The pictures below are from a phot shoot 1 day after her show where she placed 4th in tall class.

----------


## BG

I tip my hat to her, very strong women, you are lucky. Tell her great job !!! :Clapping Hands:

----------


## c-Z

DAMN.... IDK what to say... Impressive...... Good work.

----------


## gymguy30

Lucky man! She's looks great, killer legs.

----------


## xnotoriousx

Strong people like her give a lot of people hope... You got a good women, but of course you already know that. Good stuff Mike, she looks amazing. Good luck with the comp.

----------


## dedic8ed1

It's sounds like you have a great family Mike.Congrats to your wife!!And good luck to all you and your family do in the future!!

----------


## FireGuy

Very nice write up Mike, she looks awesome and I think it's great that you are obviously extremely proud of her. I tip my hat to both of you.

----------


## MIKE_XXL

Thanks guys for all the positive comments. The outcome wasn't what we hoped for as she worked extremly hard for the show.
The first judges pulled her out in the center then they traded her position with the girl on her left, i though (as well as others) 2nd or maybe 3rd, so 4th spot was a bit of a shocker. But she did the show to prove she could do it one more tiem and get into that kind of shape after the baby.
I am indeed extremly proud, she is my motivation and drive in every aspect of my life, i am just a lil'guy beside her.
Thansk again guys!
XXL

----------


## FireGuy

> Thanks guys for all the positive comments. The outcome wasn't what we hoped for as she worked extremly hard for the show.
> The first judges pulled her out in the center then they traded her position with the girl on her left, i though (as well as others) 2nd or maybe 3rd, so 4th spot was a bit of a shocker. But she did the show to prove she could do it one more tiem and get into that kind of shape after the baby.
> I am indeed extremly proud, she is my motivation and drive in every aspect of my life, i am just a lil'guy beside her.
> Thansk again guys!
> XXL


Judging Bodybuilding is subjective and judging Figure is 10x as subjective. Hope her placing doesnt deter her from doing future shows. Besides,anytime you get top 5 is not a bad night.

----------


## MuscleScience

All I can say is wow!!!

The dedication that it takes to be in that good of shape is immense. I have much respect for her and what she has accomplished. Again awesome job!!!

----------


## rockinred

Mike, tell your wife that I said excellent work and what she has accomplished is something to be proud of for sure.  :Smilie:

----------


## ranging1

thats ur wife?

well done mate  :Smilie:

----------


## energizer bunny

She looks amazing mate.........very lucky man......and i like the tats................it would be great to meet someone with similar goals...all the women in my area like to get smashed on alchol every week...

----------


## t-gunz

well done. tell her i said congrats!

keep up the hard work both of you :Smilie:

----------


## alpmaster

> She looks amazing mate.........very lucky man......and i like the tats................it would be great to meet someone with similar goals...all the women in my area like to get smashed on alchol every week...


+1

"Eww, why are you always eating oatmeal?"

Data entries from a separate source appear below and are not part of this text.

-- ==== Sys2Proof/Machine/Conv.lean ====
section
/-! DEFINITION. Convolution and pooling on the array: MX.CONV (R193 to R209). -/

namespace Sys2Proof.Machine

open Sys2Proof

/-! ## Geometry (Table 7.2, R196) -/

/-- One dimension of the window: filter extent, stride, dilation and padding. -/
structure Axis where
  f : Nat
  s : Nat
  d : Nat
  lo : Nat
  hi : Nat
  deriving DecidableEq, Repr

/-- Width, height and time (0, 1, 2) of Table 7.2. -/
def axisOf (w : Wide) (k : Nat) : Axis :=
  ⟨wPar w (7 + 8 * k) (8 * k), wPar w (29 + 6 * k) (24 + 6 * k) + 1, wPar w (47 + 6 * k) (42 + 6 * k) + 1,
    wPar w (67 + 16 * k) (60 + 16 * k), wPar w (75 + 16 * k) (68 + 16 * k)⟩

/-- POOL. -/
def wPool (w : Wide) : Nat := wPar w 109 108

/-- The output extent of a dimension; the quotient rounds toward −∞ (R196). -/
def Axis.out (a : Axis) (i : Int) : Int :=
  (i + a.lo + a.hi - ((a.d : Int) * ((a.f : Int) - 1) + 1)) / (a.s : Int) + 1

/-- The input coordinate that output coordinate `o` reads at tap `f` (R196). -/
def Axis.input (a : Axis) (o f : Nat) : Int := (o : Int) * a.s - a.lo + (f : Int) * a.d

/-- An input coordinate, none when it is absent (R197). -/
def Axis.read (a : Axis) (i o f : Nat) : Option Nat :=
  let x := a.input o f
  if x < 0 || (i : Int) ≤ x then none else some x.toNat

/-- The taps of an instruction: FW × FH × FT. -/
def wTaps (w : Wide) : Nat := (axisOf w 0).f * (axisOf w 1).f * (axisOf w 2).f

/-- The output extents OW, OH and OT from the sizes of an instruction. -/
def convOuts (w : Wide) (size : List Int) : List Int := (List.range 3).map fun k => (axisOf w k).out (size.getD k 1)

/-- M as the product of the output extents, 0 when one is not positive. -/
def convM (w : Wide) (size : List Int) : Int :=
  let o := convOuts w size
  if o.any (· ≤ 0) then 0 else o.foldl (· * ·) 1

/-! ## Issue (R194, R195, R198 to R201) -/

/-- The chapter's part of the PARAM_INVALID step (R194). -/
def convParamBad (i : Iss) : Bool :=
  let w := i.w
  (List.range 3).any (fun k => (axisOf w k).f == 0) || wPool w == 3 || wTa w || (wAcc w && wPool w != 0)

/-- SHP0 to SHP2 govern the width, height and time of X; SHP3 must be zero (R195). -/
def convGov (w : Wide) : List Gov := [govOf w [(0, 1)], govOf w [(0, 2)], govOf w [(0, 3)], none]

/-- The group count, and what of R200 concerns groups: `x` and `d` are the channel counts of X and D. -/
def groupsOf (tb : Bool) (x d : Nat) (wt : Tens) : Nat := (if tb then d else x) / max 1 (wt.dim 0)

/-- The filter breaks R200. -/
def filterBad (w : Wide) (x d wt : Tens) : Bool :=
  let whole := if wTb w then d.dim 0 else x.dim 0
  let other := if wTb w then x.dim 0 else d.dim 0
  let g := groupsOf (wTb w) (x.dim 0) (d.dim 0) wt
  wt.rank != 2 || wt.dim 2 != wTaps w || whole % max 1 (wt.dim 0) != 0 || g == 0 || wt.dim 1 != other || other % max 1 g != 0

/-- The layouts break R200. -/
def Iss.layoutBad (i : Iss) : Bool :=
  match i.t 0, i.t 3 with
  | some x, some d =>
    x.rank != d.rank || x.rank < 2 || (i.t 2).any (fun c => (List.range 4).any fun k => c.dim k != d.dim k) ||
      match i.t 1 with
      | some wt => filterBad i.w x d wt
      | none => d.dim 0 != x.dim 0
  | _, _ => true

/-- SHAPE_OVER under R198: every output extent is positive and one exceeds D's. -/
def Iss.convOver (i : Iss) : Option XErr :=
  let o := convOuts i.w i.size
  match i.t 3 with
  | none => none
  | some d =>
    if o.any (· ≤ 0) then none
    else (((List.range 3).zip o).find? fun x => ((d.dim (x.1 + 1) : Nat) : Int) < x.2).map fun x => ⟨0x10, low32 x.2, d.n, false⟩

/-- Output channels, which are D's. -/
def Iss.cout (i : Iss) : Int := match i.t 3 with
  | some d => (d.dim 0 : Nat)
  | none => 0

/-- The checks of MX.CONV in the order of R201, and those of R192. -/
def Iss.convErr (i : Iss) : Option XErr :=
  let ax := axisOf i.w
  firstErr [
    failIf (!i.has 0 || i.has 1 != (wPool i.w == 0) || !i.has 3 || i.has 2 != wAcc i.w) (i.fault 0x42),
    failIf ((if wPool i.w == 0 then pairBad (i.fmt 0) (i.fmt 1) else fmtClass (i.fmt 0) == 0) || outBad (i.t 2) (i.t 3))
      (i.fault 0x40),
    failIf (15 < (ax 0).f || 15 < (ax 1).f || 7 < (ax 2).f) (i.fault 0x11),
    failIf i.layoutBad (i.fault 0x44),
    i.convOver,
    i.epErr (convM i.w i.size) i.cout (i.t 3)]

/-- MX.CONV at issue. -/
def formConv : OpForm :=
  { plainForm true convParamBad convGov [3] Iss.convErr with
    arr := true
    epiBad := epiAny
    preds := true
    rows := fun i => convM i.w i.size
    cols := Iss.cout
    derived := fun i => convOuts i.w i.size }

/-! ## Bands and passes (R202, R206) -/

/-- The shape of an MX.CONV on the array. -/
structure ConvGeo where
  /-- Input extents, output extents. -/
  inp : List Nat
  out : List Nat
  taps : Nat
  /-- Groups, input and output channels of a group, groups of a band. -/
  g : Nat
  cg : Nat
  og : Nat
  gb : Nat
  mt : Nat
  nt : Nat
  cls : Nat

/-- The class of the passes: that of X when it pools. -/
def Entry.convClass (e : Entry) : Nat := if wPool e.word == 0 then e.pairClass else fmtClass (e.t 0).fmt

/-- The shape of an entry. -/
def Entry.geo (e : Entry) : ConvGeo :=
  let x := (e.t 0).dim 0
  let d := (e.t 3).dim 0
  let g := if wPool e.word == 0 then groupsOf (wTb e.word) x d (e.t 1) else x
  let cls := e.convClass
  let (mt, nt) := tile (wArr e.word) cls
  let cg := x / max 1 g
  let og := d / max 1 g
  ⟨(List.range 3).map e.sz, (convOuts e.word e.size).map Int.toNat, wTaps e.word, g, cg, og,
    min g (min (max 1 (nt / max 1 og)) (max 1 (32 / max 1 cg))), mt, nt, cls⟩

/-- M. -/
def ConvGeo.m (c : ConvGeo) : Nat := c.out.foldl (· * ·) 1
/-- The row passes of a band. -/
def ConvGeo.mPasses (c : ConvGeo) : Nat := ceilDiv c.m c.mt
/-- The groups of band `b`. -/
def ConvGeo.groups (c : ConvGeo) (b : Nat) : Nat := min c.gb (c.g - b * c.gb)
/-- The column passes of band `b`. -/
def ConvGeo.nPasses (c : ConvGeo) (b : Nat) : Nat := ceilDiv (c.groups b * c.og) c.nt
/-- The passes of an entry. -/
def ConvGeo.passes (c : ConvGeo) : Nat :=
  ((List.range (ceilDiv c.g c.gb)).map fun b => c.mPasses * c.nPasses b).sum

/-- The position of output row `m` (R202). -/
def ConvGeo.place (c : ConvGeo) (m : Nat) : Nat × Nat × Nat :=
  let ow := max 1 (c.out.getD 0 1)
  let oh := max 1 (c.out.getD 1 1)
  (m % ow, m / ow % oh, m / (ow * oh))

/-- One pass: its band, first position, positions, first column within the band, and columns. -/
structure ConvPass where
  b : Nat
  m0 : Nat
  r : Nat
  n0 : Nat
  n : Nat

/-- Pass `p`: bands outermost, then positions, then columns (R202). Every band but the last has the passes of band 0. -/
def ConvGeo.pass (c : ConvGeo) (p : Nat) : ConvPass :=
  let each := max 1 (c.mPasses * c.nPasses 0)
  let b := min (p / each) (ceilDiv c.g c.gb - 1)
  let q := p - b * each
  let np := max 1 (c.nPasses b)
  let m0 := q / np * c.mt
  let n0 := q % np * c.nt
  ⟨b, m0, min c.mt (c.m - m0), n0, min c.nt (c.groups b * c.og - n0)⟩

/-! ## The K stream (R202 to R204) -/

/-- The taps in ascending index: fx, fy, ft. -/
def tapsOf (w : Wide) : List (Nat × Nat × Nat) :=
  (List.range (axisOf w 2).f).flatMap fun t => (List.range (axisOf w 1).f).flatMap fun y =>
    (List.range (axisOf w 0).f).map fun x => (x, y, t)

/-- The input position of an output position at a tap, none when it is absent. -/
def ConvGeo.window (c : ConvGeo) (w : Wide) (m : Nat) (tap : Nat × Nat × Nat) : Option (Nat × Nat × Nat) :=
  let o := c.place m
  match (axisOf w 0).read (c.inp.getD 0 1) o.1 tap.1, (axisOf w 1).read (c.inp.getD 1 1) o.2.1 tap.2.1,
      (axisOf w 2).read (c.inp.getD 2 1) o.2.2 tap.2.2 with
  | some x, some y, some t => some (x, y, t)
  | _, _, _ => none

/-- Positions of one tap padded to whole K-blocks. -/
def padBlock (l : List Pos) : List Pos := l ++ List.replicate (32 * ceilDiv l.length 32 - l.length) none

/-- The stream of position `m` over the input channels `c0` to `c0 + cb - 1` of a band. -/
def State.convA (s : State) (ch : ChIdx) (e : Entry) (g : ConvGeo) (c0 cb m : Nat) : Try (List Pos) := do
  let l ← tryMap (fun tap => do
    .ok (padBlock (← s.stream ch e.td (e.t 0) (fun c => (g.window e.word m tap).map fun x => (c0 + c, x)) cb)))
    (tapsOf e.word)
  .ok l.flatten

/-- The element of W for an input channel, an output channel and a tap, none between groups (R202, R204). -/
def convW (w : Wide) (g : ConvGeo) (c n : Nat) (tap : Nat × Nat × Nat) : Option Idx :=
  let fw := (axisOf w 0).f
  let fh := (axisOf w 1).f
  let idx := (tap.2.2 * fh + tap.2.1) * fw + tap.1
  if c / max 1 g.cg != n / max 1 g.og then none
  else if wTb w then some (n % max 1 g.og, c, g.taps - 1 - idx, 0)
  else some (c % max 1 g.cg, n, idx, 0)

/-- The stream of output channel `n`: the filter, or the implicit weight 1 of its own channel (R206). -/
def State.convB (s : State) (ch : ChIdx) (e : Entry) (g : ConvGeo) (c0 cb n : Nat) : Try (List Pos) := do
  let one (c : Nat) : Pos := if c0 + c == n then some (.one, .one) else none
  let l ← tryMap (fun tap =>
    if wPool e.word == 0 then do
      .ok (padBlock (← s.stream ch e.td (e.t 1) (fun c => convW e.word g (c0 + c) n tap) cb))
    else .ok (padBlock ((List.range cb).map one))) (tapsOf e.word)
  .ok l.flatten

/-! ## Pooling (R207, R208) -/

/-- The larger of two present values: NaN wins, and of two zeros +0 does (R208). -/
def poolMax (a b : Num) : Num :=
  match a, b with
  | .nan, _ => .nan
  | _, .nan => .nan
  | .zero x, .zero y => .zero (x && y)
  | a, b => Num.max a b

/-- Maximum pooling of one window: the values of the channel of column `n`. -/
def poolOne (a b : List Pos) : Num :=
  (a.zip b).foldl (fun (m : Num) x => match x with
    | (some p, some _) => poolMax m (scaled p.2 p.1)
    | _ => m) (.inf true)

/-- The present positions of a window. -/
def ConvGeo.present (g : ConvGeo) (w : Wide) (m : Nat) : Nat := ((tapsOf w).filter fun t => (g.window w m t).isSome).length

/-- The divisor of average pooling and what it does to a sum (R207). -/
def ConvGeo.average (g : ConvGeo) (w : Wide) (m : Nat) (v : Num) : Num :=
  let p := g.present w m
  if p == 0 then .zero false
  else div32 v (.ofRat (((if wPar w 110 110 == 1 then g.taps else p) : Nat) : Rat))

/-! ## Cost (R205) -/

/-- The box of X along one dimension: the input coordinates over the output coordinates `lo` to `hi`. -/
def Axis.box (a : Axis) (i lo hi : Nat) : List Nat :=
  let x := (max 0 (a.input lo 0)).toNat
  let y := min ((i : Int) - 1) (a.input hi (a.f - 1))
  (List.range (y - x + 1).toNat).map (x + ·)

/-- The positions of X that a pass reads. -/
def ConvGeo.box (g : ConvGeo) (w : Wide) (p : ConvPass) : List (Nat × Nat × Nat) :=
  let ps := (List.range p.r).map fun j => g.place (p.m0 + j)
  let span (k : Nat) (f : Nat × Nat × Nat → Nat) : List Nat :=
    let l := ps.map f
    (axisOf w k).box (g.inp.getD k 1) (l.foldl min (l.headD 0)) (l.foldl max 0)
  (span 2 (·.2.2)).flatMap fun t => (span 1 (·.2.1)).flatMap fun y => (span 0 (·.1)).map fun x => (x, y, t)

/-- The places of W that output channels `n0` to `n0 + n - 1` read, for each run: with TB its blocks run along Og (R204). -/
def State.feedW (s : State) (ch : ChIdx) (e : Entry) (g : ConvGeo) (n0 n : Nat) (f : Feed) : Feed :=
  let taps := List.range g.taps
  if wTb e.word then
    (List.range g.g).foldl (fun (f : Feed) k =>
      let lo := max n0 (k * g.og)
      s.feedRows ch e.td (e.t 1) (lo - k * g.og)
        ((List.range g.cg).flatMap fun c => taps.map fun t => (k * g.cg + c, t, 0)) (min (n0 + n) ((k + 1) * g.og) - lo) f) f
  else s.feedRows ch e.td (e.t 1) 0 ((List.range n).flatMap fun j => taps.map fun t => (n0 + j, t, 0)) g.cg f

/-- The bytes that a pass reads: X over the band's `cb` channels from `c0` on, and W over its columns from `n0` on. -/
def State.convFeed (s : State) (ch : ChIdx) (e : Entry) (g : ConvGeo) (p : ConvPass) (c0 cb n0 : Nat) : Feed :=
  let f := s.feedRows ch e.td (e.t 0) c0 (g.box e.word p) cb e.part
  if wPool e.word != 0 then f else s.feedW ch e g n0 p.n f

/-- The products of positions `m0` to `m0 + r - 1` and the output channels `ns`, all of band `b`, with the count dropped. -/
def State.convCols (s : State) (ch : ChIdx) (e : Entry) (g : ConvGeo) (m0 r b : Nat) (ns : List Nat) :
    Try (List (List Num) × Nat) := do
  let c0 := b * g.gb * g.cg
  let cb := g.groups b * g.cg
  let as ← tryMap (fun j => s.convA ch e g c0 cb (m0 + j)) (List.range r)
  let bs ← tryMap (s.convB ch e g c0 cb) ns
  let (acc, drops) ←
    if wPool e.word == 2 then .ok (as.map fun a => bs.map fun b => poolOne a b, 0)
    else tileAcc (fun i j => s.startVal ch e.c (ns.getD j 0, g.place (m0 + i))) as bs
  .ok (if wPool e.word == 1 then ((List.range acc.length).zip acc).map fun x => x.2.map (g.average e.word (m0 + x.1))
    else acc, drops)

/-- The columns before `n0` of the block of D that column `n0` stands in: bands and columns need not end with a block (R203,
log entry 85). -/
def State.convPre (s : State) (ch : ChIdx) (e : Entry) (g : ConvGeo) (m0 r b n0 : Nat) : Try (List (List Num) × Nat) := do
  let pre := if (e.t 3).needsScale then n0 % fmtBlock (e.t 3).fmt else 0
  let cols (k : Nat) : List Nat := ((List.range pre).map (n0 - pre + ·)).filter fun n => n / max 1 g.og / max 1 g.gb == k
  let acc ← tryFold (fun (acc : List (List Num)) k =>
    if (cols k).isEmpty then .ok acc
    else do
      let (l, _) ← s.convCols ch e g m0 r k (cols k)
      .ok (acc.zipWith (· ++ ·) l)) (List.replicate r []) (List.range (b + 1))
  .ok (acc, pre)

/-- One pass of MX.CONV. -/
def State.convPass (s : State) (ch : ChIdx) (e : Entry) (reruns : Nat) : Try (State × Entry) := do
  let g := e.geo
  let p := g.pass e.pass
  let cb := g.groups p.b * g.cg
  let n0 := p.b * g.gb * g.og + p.n0
  let (acc, drops) ← s.convCols ch e g p.m0 p.r p.b ((List.range p.n).map (n0 + ·))
  let (before, pre) ← s.convPre ch e g p.m0 p.r p.b n0
  let s' ← s.epilogue ch ⟨e, e.t 3, (e.t 3).dim 0, g.place, p.m0, n0, before.zipWith (· ++ ·) acc, pre⟩
  let (s', e') := (s'.countSpan ch drops).passCost ch e (g.taps * 32 * ceilDiv cb 32)
    (s.feedCycles ch (s.convFeed ch e g p (p.b * g.gb * g.cg) cb n0)) reruns (ceilDiv (p.r * g.nt) 1024)
  .ok (s', { e' with part := s.epiFeed ch e (e.t 3) g.place p.m0 p.r n0 p.n })

/-- MX.CONV in execution. -/
def runConv : OpRun :=
  { onePass (fun s ch e n => ofTry s e (s.convPass ch e n)) with
    cls := fun _ _ e => e.convClass
    passes := fun _ _ e => e.geo.passes
    tile := fun _ _ e => let p := e.geo.pass e.pass; (p.r, p.n)
    done := State.arrayDone }

/-! ## Commands -/

/-- MX.CONV with POOL = 0. -/
def execMxConv (ch : Fin 8) (jc : Fin 16) (w : BitVec 512) (s : State) : Out :=
  .next (s.issueWide ch jc (asMode 109 108 0 (asOp 0 3 w)) formConv)
/-- MX.CONV with average pooling. -/
def execAveragePooling (ch : Fin 8) (jc : Fin 16) (w : BitVec 512) (s : State) : Out :=
  .next (s.issueWide ch jc (asMode 109 108 1 (asOp 0 3 w)) formConv)
/-- MX.CONV with maximum pooling. -/
def execMaximumPooling (ch : Fin 8) (jc : Fin 16) (w : BitVec 512) (s : State) : Out :=
  .next (s.issueWide ch jc (asMode 109 108 2 (asOp 0 3 w)) formConv)

end Sys2Proof.Machine
end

"It's 10am, why are you eating grilled chicken now!?"

"Why do you _have_ to do cardio when you wake up? Do it some other day"

-_-;; You're a lucky guy.

----------


## F4iGuy

Great work. Dedication is an admirable quality your wife obviously has.

----------


## Narkissos

Great build... awesome dedication.

Mike, I'm happy for you guys.

You guys inspire me.

----------


## Doc M

Mike,

Simply amazing!! I know what it was like when my wife was preparing for her first comp and we only have one little one, and you have 3!!..WoW!!! People don't realize the time and dedication that goes into something like that, at any level. My hat is off to you and your wife and it is quite impressive. I am looking forward to letting my wife see your write up and her pics. She looks awesome!!

Doc M

----------


## MIKE_XXL

Doc M, Nark, FG and all you guys, thank you very much for the kind workds, you guys are what keep her (us) pushing ahead...we appreciate all your positive feed back and comments...it deffinitly has a positive efect on our lifes, after the last show my wife said never again did she want to compete...and the story now is that in 9 weeks she will likely step on stage again with me...thanks again to all of you guys!

----------


## Jon the Rooster

Just increadable, lucky man Mike. Same as Fireguy & Ronnie,,, their wives have a commitment of excelence to their body. Wish my wife were into getting fit to correct way.

----------


## Bryan2

Im not hitting on your wife or anything but she is hot!!!

And I have no real answers for you but life has a way of figuring itself out


keep on keepin on brotha

----------


## underworldmagic

Amazing, your a real lucky guy to find someone with such dedication.

Well done.

----------


## hummerman

Looks great and congrats!!!

We have two young boys and both manage to get to the gym aswell.

Not easy but well worth the effort...

----------


## SquatMan

WOW...she got into great shape! Lot's of work in the gym and the kitchen that's for sure!

Congrats!


S

----------


## bjpennnn

looks like and sounds like you got the dream wife.

----------


## ModelInProgress

I realize that this is an old post, but I just joined this site recently (my husband has been a member for a few years)...your wife is an inspiration to me. I don't want to enter a competition, nor do we have the resources to do so at this point, but I have determined to get into the best shape possible via diet, cardio, and weight training. I have two daughters myself, the youngest will turn a year old in a couple of weeks, so I know how hard your wife has had to work on top of being a mother and wife to get in such awesome shape.

----------


## MIKE_XXL

> I realize that this is an old post, but I just joined this site recently (my husband has been a member for a few years)...your wife is an inspiration to me. I don't want to enter a competition, nor do we have the resources to do so at this point, but I have determined to get into the best shape possible via diet, cardio, and weight training. I have two daughters myself, the youngest will turn a year old in a couple of weeks, so I know how hard your wife has had to work on top of being a mother and wife to get in such awesome shape.


Thank you for your kind words. She appreciates all the great comments she receives fmor members on this board and it keeps her motivated as well as moving forward. Once again thank you and if you ever have any questions do not hasitate to ask as i do this for a living, i will be more then glad to answer any question you may have...thank you.
XXL

----------


## mrniceguy215

:Aajack:

----------


## OutlawNomad

wow, great story & your wife looks amazing.

----------


## MaNiCC

I take my hat off to you. this story shows that dedication and determination go along way. you both should be very proud

MaNiCC

----------


## cherrydrpepper

She looks incredible and it sounds like she has a great head on her shoulders to boot.

----------